/-- Settles O9: the fetch is in bounds and its word does not decode, so the step is `execUnmatched`. -/
theorem unmatchedWordReportsOpcodeError : Obligations.UnmatchedWordReportsOpcodeError := by
  refine ⟨fun s hrun hpc hd => ?_, by decide⟩
  calc step s = runningStep s := step_running hrun
    _ = execUnmatched s := runningStep_unmatched (fetchWord_eq_wordAt hpc) hd

/-! ### Which instruction raises which error -/

section
variable {s : State} {e : FatalError}

theorem raisesIn_callNnn_iff {nnn : Imm12} :
    raisesIn (.callNnn nnn) s e ↔ s.sp.val = 16 ∧ e = .stackOverflowError := by
  cases e <;> simp [raisesIn]

theorem raisesIn_ret_iff : raisesIn .ret s e ↔ s.sp.val = 0 ∧ e = .stackUnderflowError := by
  cases e <;> simp [raisesIn]

theorem raisesIn_drwVxVyN_iff {x y : Reg} {n : Nat} :
    raisesIn (.drwVxVyN x y n) s e ↔ (1 ≤ n ∧ s.i.toNat + n - 1 > 4095) ∧ e = .memoryBoundsError := by
  cases e <;> simp [raisesIn]

theorem raisesIn_ldBVx_iff {x : Reg} :
    raisesIn (.ldBVx x) s e ↔ s.i.toNat + 2 > 4095 ∧ e = .memoryBoundsError := by
  cases e <;> simp [raisesIn]

theorem raisesIn_ldMiVx_iff {x : Reg} :
    raisesIn (.ldMiVx x) s e ↔ s.i.toNat + x.val > 4095 ∧ e = .memoryBoundsError := by
  cases e <;> simp [raisesIn]

theorem raisesIn_ldVxMi_iff {x : Reg} :
    raisesIn (.ldVxMi x) s e ↔ s.i.toNat + x.val > 4095 ∧ e = .memoryBoundsError := by
  cases e <;> simp [raisesIn]

end

/-- R173: only 2NNN has StackOverflowError among its errors. -/
theorem raisesIn_stackOverflowError_iff {i : Instr} {s : State} :
    raisesIn i s .stackOverflowError ↔ s.sp.val = 16 ∧ ∃ nnn, i = .callNnn nnn := by
  cases i <;> simp [raisesIn]

/-- R174: only 00EE has StackUnderflowError among its errors. -/
theorem raisesIn_stackUnderflowError_iff {i : Instr} {s : State} :
    raisesIn i s .stackUnderflowError ↔ s.sp.val = 0 ∧ i = .ret := by
  cases i <;> simp [raisesIn]

/-! ### The two answers of DXYN -/

/-- The n row bytes from I on leave MEM exactly when there is a row and the last one is outside (R175). -/
theorem inBounds_dataAddress_eq_false_iff (s : State) (n : Nat) :
    inBounds (s.dataAddress 0) n = false ↔ 1 ≤ n ∧ s.i.toNat + n - 1 > 4095 := by
  rw [← Bool.not_eq_true, inBounds_iff, State.dataAddress, memSize]
  omega

theorem exec_drwVxVyN {x y : Reg} {n : Nat} {s : State} (h : ¬ (1 ≤ n ∧ s.i.toNat + n - 1 > 4095)) :
    exec (.drwVxVyN x y n) s =
      complete true ((s.setPix (drawn s x y n).1).writeV regF (flagByte (drawn s x y n).2)).advance := by
  obtain ⟨_, he⟩ | ⟨hout, _⟩ := execDrwVxVyN_cases x y n s
  · exact he
  · exact absurd ((inBounds_dataAddress_eq_false_iff s n).1 hout) h

theorem raises_drwVxVyN {x y : Reg} {n : Nat} {s : State} (h : 1 ≤ n ∧ s.i.toNat + n - 1 > 4095) :
    raises (.drwVxVyN x y n) s .memoryBoundsError := by
  obtain ⟨hin, _⟩ | ⟨_, he⟩ := execDrwVxVyN_cases x y n s
  · simp [(inBounds_dataAddress_eq_false_iff s n).2 h] at hin
  · exact he

/-! ### Every answer an instruction can give -/

/-- i, executed from s, completes without raising: `raisesIn` names no error, and RUN is kept or the key wait entered. -/
def runsToCompletion (i : Instr) (s : State) : Prop :=
  (∀ e, ¬ raisesIn i s e) ∧ ∃ d t, exec i s = complete d t ∧ (t.run = s.run ∨ ∃ x, t.run = .waitingForKey x)

/-- i, executed from s, raises the one error `raisesIn` names. -/
def raisesItsError (i : Instr) (s : State) : Prop := ∃ e, (∀ e', raisesIn i s e' ↔ e' = e) ∧ raises i s e

/-- An instruction with one cause of one error raises it under that cause and otherwise completes. -/
theorem completion_or_error_of_cause {i : Instr} {s : State} {cause : Prop} {e : FatalError}
    (hcause : ∀ e', raisesIn i s e' ↔ cause ∧ e' = e) (hraises : cause → raises i s e)
    (hcompletes : ¬ cause → ∃ d t, exec i s = complete d t ∧ t.run = s.run) :
    runsToCompletion i s ∨ raisesItsError i s := by
  by_cases hc : cause
  · exact .inr ⟨e, fun e' => by simp [hcause, hc], hraises hc⟩
  · obtain ⟨d, t, he, hrun⟩ := hcompletes hc
    exact .inl ⟨fun e' => by simp [hcause, hc], d, t, he, .inl hrun⟩

/-- Everything an instruction can answer: it completes, or it raises its error (R172 to R175). -/
theorem exec_completion_or_error (i : Instr) (s : State) : runsToCompletion i s ∨ raisesItsError i s := by
  cases i with
  | callNnn nnn =>
    have hle : s.sp.val ≤ 16 := Nat.le_of_lt_succ s.sp.isLt
    exact completion_or_error_of_cause (fun _ => raisesIn_callNnn_iff) (raises_callNnn nnn)
      fun h => ⟨_, _, exec_callNnn nnn (lt_of_le_of_ne hle h), rfl⟩
  | ret =>
    exact completion_or_error_of_cause (fun _ => raisesIn_ret_iff) raises_ret
      fun h => ⟨_, _, exec_ret (Nat.pos_of_ne_zero h), rfl⟩
  | drwVxVyN x y n =>
    exact completion_or_error_of_cause (fun _ => raisesIn_drwVxVyN_iff) raises_drwVxVyN
      fun h => ⟨_, _, exec_drwVxVyN h, rfl⟩
  | ldBVx x =>
    exact completion_or_error_of_cause (fun _ => raisesIn_ldBVx_iff) raises_ldBVx
      fun h => ⟨_, _, exec_ldBVx (Nat.le_of_not_gt h), rfl⟩
  | ldMiVx x =>
    exact completion_or_error_of_cause (fun _ => raisesIn_ldMiVx_iff) raises_ldMiVx
      fun h => ⟨_, _, exec_ldMiVx (Nat.le_of_not_gt h), rfl⟩
  | ldVxMi x =>
    exact completion_or_error_of_cause (fun _ => raisesIn_ldVxMi_iff) raises_ldVxMi
      fun h => ⟨_, _, exec_ldVxMi (Nat.le_of_not_gt h), by simp⟩
  | ldVxK x => exact .inl ⟨fun e => by cases e <;> simp [raisesIn], _, _, rfl, .inr ⟨x, rfl⟩⟩
  | _ => exact .inl ⟨fun e => by cases e <;> simp [raisesIn], _, _, rfl, .inl rfl⟩

/-! ### The causes of Halted(e) -/

/-- An instruction executed with RUN = Running ends in Halted(e) exactly when it raises e. -/
theorem exec_halted_iff {i : Instr} {s t : State} {e : FatalError} (hrun : s.run = .running)
    (he : exec i s = .next t) : t.run = .halted e ↔ raisesIn i s e := by
  obtain ⟨hnone, d, u, hu, hends⟩ | ⟨e', hone, hraises⟩ := exec_completion_or_error i s
  · obtain rfl : u.report ⟨.ok, d⟩ = t := Host.Outcome.next.inj (hu.symm.trans he)
    refine iff_of_false ?_ (hnone e)
    obtain hkept | ⟨x, hwait⟩ := hends
    · simp [hkept, hrun]
    · simp [hwait]
  · obtain rfl : haltedWith e' s = t := Host.Outcome.next.inj (hraises.symm.trans he)
    simp [haltedWith, hone, eq_comm]

theorem instructionAt_eq_decodeWord {s : State} {op : Word} (hf : fetchWord s = some op) :
    instructionAt s = decodeWord op := by
  simp [instructionAt, hf]

theorem instructionAt_eq_none_of_pc {s : State} (hpc : 4095 ≤ s.pc.toNat) : instructionAt s = none := by
  simp [instructionAt, fetchWord_eq_none.2 hpc]

/-- A running step ends in Halted(e) exactly when the fetch raises e or the instruction at PC does. -/
theorem step_halted_iff {s t : State} {e : FatalError} (hrun : s.run = .running)
    (hstep : step s = .next t) : t.run = .halted e ↔
      (4095 ≤ s.pc.toNat ∧ e = .memoryBoundsError) ∨ ∃ i, instructionAt s = some i ∧ raisesIn i s e := by
  rw [step_running hrun] at hstep
  obtain ⟨hpc, he⟩ | ⟨op, i, hf, hd, he⟩ | ⟨op, hf, hd, he⟩ := runningStep_cases s
  · obtain rfl : haltedWith .memoryBoundsError s = t := Host.Outcome.next.inj (he.symm.trans hstep)
    simp [instructionAt_eq_none_of_pc hpc, hpc, haltedWith, eq_comm]
  · have hpc : ¬ 4095 ≤ s.pc.toNat := fetchWord_eq_none.not.1 (by simp [hf])
    simp [instructionAt_eq_decodeWord hf, hd, hpc, exec_halted_iff hrun (he.symm.trans hstep)]
  · obtain rfl : s.advance.report ⟨.opcodeError, false⟩ = t := Host.Outcome.next.inj (he.symm.trans hstep)
    have hpc : ¬ 4095 ≤ s.pc.toNat := fetchWord_eq_none.not.1 (by simp [hf])
    simp [instructionAt_eq_decodeWord hf, hd, hpc, hrun]

/-- Settles O14: neither error is the fetch's, and each is named by `raisesIn` for one instruction only. -/
theorem stackErrorsHaveExactlyTheirCauses : Obligations.StackErrorsHaveExactlyTheirCauses := by
  refine fun s t hrun hstep => ⟨?overflow, ?underflow⟩
  case overflow => simp [step_halted_iff hrun hstep, raisesIn_stackOverflowError_iff, and_comm]
  case underflow => simp [step_halted_iff hrun hstep, raisesIn_stackUnderflowError_iff, and_comm]

end Sys2Proof.Proofs
end

section
/-! Proofs about the encoding (30): decoding and encoding are inverse, the decoder is the opcode map of R63, and the
words that it leaves unmatched. -/

namespace Sys2Proof.Proofs

open Sys2Proof.Laws

/-! ### Decoding an encoded instruction -/

/-- A row count that four bits hold comes back from its field (R64). -/
theorem fieldN_formatR {op : BitVec 4} {x y : Reg} {n : Nat} (h : n ≤ 15) :
    fieldN (formatR op x y (BitVec.ofNat 4 n)) = n := by
  rw [fieldN, fieldFn_formatR, BitVec.toNat_ofNat, Nat.mod_eq_of_lt (by omega)]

Your assignment:
The lines above starting at the one that contains "fun h => ⟨_, _, exec_callNnn" and ending at the one that contains "drwVxVyN x y n =>" must be transcribed exactly, and no other lines may appear.

The completed task:
      fun h => ⟨_, _, exec_callNnn nnn (lt_of_le_of_ne hle h), rfl⟩
  | ret =>
    exact completion_or_error_of_cause (fun _ => raisesIn_ret_iff) raises_ret
      fun h => ⟨_, _, exec_ret (Nat.pos_of_ne_zero h), rfl⟩
  | drwVxVyN x y n =>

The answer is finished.